[Draft] Transition request for VTT to Candidate rec.

Hi guys

in advance of this afternoon’s discussion, here is a draft of a Transition Request for VTT.  As you know, this has been hanging over is like a damoclean sword, and I’d like to move it along. We have a lot of implementation, a test suite in web platform tests, two rounds of wide review, and so on.  In general terms I think we are past cooked, but there may be some details that need addressing. Have a look and let’s get this moving this afternoon.  Thanks

(Based on a recent TTML advancement request).

* * * *

Dear Director, Philippe,

This is a Transition Request from the Timed Text WG for publication of a  Candidate Recommendation of the "WebVTT: The Web Video Text Tracks Format".

Transition details below.


1. Boilerplate ...

* Document title: WebVTT: The Web Video Text Tracks Format

* Document URI:

https://w3c.github.io/webvtt/ (currently formatted as a CG community report, but this is an editorial issue easily handled)


Latest published version:

https://w3c.github.io/webvtt/


* Estimated publication date: TBD

* Abstract:
This specification defines WebVTT, the Web Video Text Tracks format. Its main use is for marking up external text track resources in connection with the HTML <track> element. WebVTT files provide captions or subtitles for video content, and also text video descriptions [MAUR], chapters for content navigation, and more generally any form of metadata that is time-aligned with audio or video content.

* SotD:

Work on this specification is being undertaken both in the Web Media Text Tracks Community Group as well as in the W3C Timed Text Working Group. The latter group works towards a W3C Recommendation for reference purposes with interoperability requirements, while the former is a Draft Community Group Report that continues to evolve.

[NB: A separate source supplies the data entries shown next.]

-- ==== Sys2Proof/Tests/Slice0.lean ====
section
/-! SUPPORT. Tests, with expected results from the spec's encoding tables (30_encoding.md) and its test vectors (95_test_vectors.md,
named V, P and by section), and a witness for the hypotheses of each statement. -/

namespace Sys2Proof.Tests

open Sys2Proof.Machine

/-! Small states and terms. -/

/-- The parameters of the test vectors on a platform: `NGRF = 128`, `RC_MAX = 8`, and the premise of V11 on `ChEn`: `M1` enables
channels 0 to 3. -/
def params (q : Platform) : Params where
  platform := q
  ngrf := 128
  rcMax := 8
  chEn := { m1 := 0x000F, m2 := 0, m3 := 0, m4 := 0, m5 := 0, m6 := 0, m7 := 0, m8 := 0 }
  platformRefuses := []

/-- A running state with the given dwords, listed by rising index; every other dword holds 0. -/
def stateOf (q : Platform) (cells : List (Nat × Dw)) : State where
  params := params q
  prog := []
  rf := cells.filter fun c => c.2 ≠ RegFile.unlisted
  pc := 0
  outcome := .running

/-- Consecutive dwords from a flat index on. -/
def dws (start : Nat) (ws : List Nat) : List (Nat × Dw) :=
  (List.range' start ws.length).zip (ws.map fun w => Dw.val (BitVec.ofNat 32 w))

/-- `n` dwords of one value from a flat index on. -/
def fill (start n w : Nat) : List (Nat × Dw) :=
  dws start (List.replicate n w)

/-- An operand of type D at DW 0 of a GRF, without a modifier. -/
def reg (g : Nat) : Operand :=
  .reg g 0 .d false

/-- The base form of section 2.7: `(M1_NM, 8) r20:d r10:d r30:ud r40.0:d`, `RC = 2`. -/
def baseForm : Form where
  execSize := { sizeCode := 3, bit3 := 0, maskCode := 8 }
  dst := reg 20
  src0 := reg 10
  src1 := .reg 30 0 .ud false
  src2 := reg 40
  rc := 2

/-- The base form with a null `Src0` and one row. -/
def rowForm : Form :=
  { baseForm with src0 := .null, rc := 1 }

/-- The form of the float vectors: `Dst` of type F, null `Src0`, one row. -/
def floatForm : Form :=
  { rowForm with dst := .reg 20 0 .f false }

/-- The base term of section 2.7: `DPAS.u8.s8.8.2`. -/
def baseTerm : Dpas :=
  baseForm.admitted (.int .u8 .s8)

/-- A dword of the register file after one instruction. -/
def dwAfter (i : Instr) (s : State) (x : Nat) : Option Dw :=
  match exec i s with
  | .next u => some (RegFile.read u.rf x)
  | _ => none

/-- The value of a dword after one instruction is as expected. -/
def gives (i : Instr) (s : State) (x w : Nat) : Bool :=
  dwAfter i s x == some (.val (BitVec.ofNat 32 w))

/-- The reason a term is refused for. -/
def verdict (q : Platform) (t : Dpas) : Option Refusal :=
  match judge (params q) t with
  | .error r => some r
  | .ok _ => none

/-- Sixteen bytes of operands in the model's layout (log 13): `r20:d`, `r10:d`, `r30:ud`, `r40.0:d`. -/
def opBytes : List Byte :=
  [1, 0, 20, 0] ++ [1, 0, 10, 0] ++ [2, 0, 30, 0] ++ [1, 0, 40, 0]

/-- Sixteen bytes of operands with `Dst` and `Src0` of type F. -/
def opBytesF : List Byte :=
  [3, 0, 20, 0] ++ [3, 0, 10, 0] ++ [2, 0, 30, 0] ++ [1, 0, 40, 0]

/-! Decoding: one word for each row, from the field order of R61 and the codes of R66 to R70. -/

theorem test_decode_u2_u2 :
    decode ([0x83, 0x83] ++ opBytes ++ [0x03, 0x03, 0x08, 0x02]) = .ok (.dpasU2U2 baseForm) := by decide

theorem test_decode_u2_s2 :
    decode ([0x83, 0x83] ++ opBytes ++ [0x03, 0x04, 0x08, 0x02]) = .ok (.dpasU2S2 baseForm) := by decide

theorem test_decode_u2_u4 :
    decode ([0x83, 0x83] ++ opBytes ++ [0x03, 0x05, 0x08, 0x02]) = .ok (.dpasU2U4 baseForm) := by decide

theorem test_decode_u2_s4 :
    decode ([0x83, 0x83] ++ opBytes ++ [0x03, 0x06, 0x08, 0x02]) = .ok (.dpasU2S4 baseForm) := by decide

theorem test_decode_u2_u8 :
    decode ([0x83, 0x83] ++ opBytes ++ [0x03, 0x07, 0x08, 0x02]) = .ok (.dpasU2U8 baseForm) := by decide

theorem test_decode_u2_s8 :
    decode ([0x83, 0x83] ++ opBytes ++ [0x03, 0x08, 0x08, 0x02]) = .ok (.dpasU2S8 baseForm) := by decide

theorem test_decode_s2_u2 :
    decode ([0x83, 0x83] ++ opBytes ++ [0x04, 0x03, 0x08, 0x02]) = .ok (.dpasS2U2 baseForm) := by decide

theorem test_decode_s2_s2 :
    decode ([0x83, 0x83] ++ opBytes ++ [0x04, 0x04, 0x08, 0x02]) = .ok (.dpasS2S2 baseForm) := by decide

theorem test_decode_s2_u4 :
    decode ([0x83, 0x83] ++ opBytes ++ [0x04, 0x05, 0x08, 0x02]) = .ok (.dpasS2U4 baseForm) := by decide

theorem test_decode_s2_s4 :
    decode ([0x83, 0x83] ++ opBytes ++ [0x04, 0x06, 0x08, 0x02]) = .ok (.dpasS2S4 baseForm) := by decide

theorem test_decode_s2_u8 :
    decode ([0x83, 0x83] ++ opBytes ++ [0x04, 0x07, 0x08, 0x02]) = .ok (.dpasS2U8 baseForm) := by decide

theorem test_decode_s2_s8 :
    decode ([0x83, 0x83] ++ opBytes ++ [0x04, 0x08, 0x08, 0x02]) = .ok (.dpasS2S8 baseForm) := by decide

theorem test_decode_u4_u2 :
    decode ([0x83, 0x83] ++ opBytes ++ [0x05, 0x03, 0x08, 0x02]) = .ok (.dpasU4U2 baseForm) := by decide

theorem test_decode_u4_s2 :
    decode ([0x83, 0x83] ++ opBytes ++ [0x05, 0x04, 0x08, 0x02]) = .ok (.dpasU4S2 baseForm) := by decide

theorem test_decode_u4_u4 :
    decode ([0x83, 0x83] ++ opBytes ++ [0x05, 0x05, 0x08, 0x02]) = .ok (.dpasU4U4 baseForm) := by decide

theorem test_decode_u4_s4 :
    decode ([0x83, 0x83] ++ opBytes ++ [0x05, 0x06, 0x08, 0x02]) = .ok (.dpasU4S4 baseForm) := by decide

theorem test_decode_u4_u8 :
    decode ([0x83, 0x83] ++ opBytes ++ [0x05, 0x07, 0x08, 0x02]) = .ok (.dpasU4U8 baseForm) := by decide

theorem test_decode_u4_s8 :
    decode ([0x83, 0x83] ++ opBytes ++ [0x05, 0x08, 0x08, 0x02]) = .ok (.dpasU4S8 baseForm) := by decide

theorem test_decode_s4_u2 :
    decode ([0x83, 0x83] ++ opBytes ++ [0x06, 0x03, 0x08, 0x02]) = .ok (.dpasS4U2 baseForm) := by decide

theorem test_decode_s4_s2 :
    decode ([0x83, 0x83] ++ opBytes ++ [0x06, 0x04, 0x08, 0x02]) = .ok (.dpasS4S2 baseForm) := by decide

theorem test_decode_s4_u4 :
    decode ([0x83, 0x83] ++ opBytes ++ [0x06, 0x05, 0x08, 0x02]) = .ok (.dpasS4U4 baseForm) := by decide

theorem test_decode_s4_s4 :
    decode ([0x83, 0x83] ++ opBytes ++ [0x06, 0x06, 0x08, 0x02]) = .ok (.dpasS4S4 baseForm) := by decide

theorem test_decode_s4_u8 :
    decode ([0x83, 0x83] ++ opBytes ++ [0x06, 0x07, 0x08, 0x02]) = .ok (.dpasS4U8 baseForm) := by decide

theorem test_decode_s4_s8 :
    decode ([0x83, 0x83] ++ opBytes ++ [0x06, 0x08, 0x08, 0x02]) = .ok (.dpasS4S8 baseForm) := by decide

theorem test_decode_u8_u2 :
    decode ([0x83, 0x83] ++ opBytes ++ [0x07, 0x03, 0x08, 0x02]) = .ok (.dpasU8U2 baseForm) := by decide

theorem test_decode_u8_s2 :
    decode ([0x83, 0x83] ++ opBytes ++ [0x07, 0x04, 0x08, 0x02]) = .ok (.dpasU8S2 baseForm) := by decide

theorem test_decode_u8_u4 :
    decode ([0x83, 0x83] ++ opBytes ++ [0x07, 0x05, 0x08, 0x02]) = .ok (.dpasU8U4 baseForm) := by decide

theorem test_decode_u8_s4 :
    decode ([0x83, 0x83] ++ opBytes ++ [0x07, 0x06, 0x08, 0x02]) = .ok (.dpasU8S4 baseForm) := by decide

This document was published by the W3C Timed Text Working Group as a Working Draft. This document is intended to become a W3C Recommendation. If you wish to make comments regarding this document, please send them to public-tt@w3.org (subscribe, archives) with [webvtt] at the start of your email’s subject. All comments are welcome.

The Timed Text Working Group intends to recommend transition of this document to Candidate Recommendation and is offering this Working Draft for a public review period ending on 22 September 2017. A cumulative summary of all changes applied to this version since WebVTT First Public Working Draft was published is available at Changes from WebVTT (FPWD).

Publication as a Working Draft does not imply endorsement by the W3C Membership. This is a draft document and may be updated, replaced or obsoleted by other documents at any time. It is inappropriate to cite this document as other than work in progress.

This document was produced by a group operating under the 5 February 2004 W3C Patent Policy. W3C maintains a public list of any patent disclosures made in connection with the deliverables of the group; that page also includes instructions for disclosing a patent. An individual who has actual knowledge of a patent which the individual believes contains Essential Claim(s) must disclose the information in accordance with section 6 of the W3C Patent Policy.

This document is governed by the 1 March 2017 W3C Process Document.

For this specification to exit the CR stage, at least 2 independent implementations of every feature defined in this specification need to be documented in the implementation
report or the WebPlatformTests results at https://wpt.fyi/webvtt. The WPT assumes a browser context and many implementations are not such, so input will be garnered from these other implementations manually; the implementation report may also be based on implementer-provided test results for the exit criteria test suite. The Working Group does not require that implementations are publicly available but encourages them to be so.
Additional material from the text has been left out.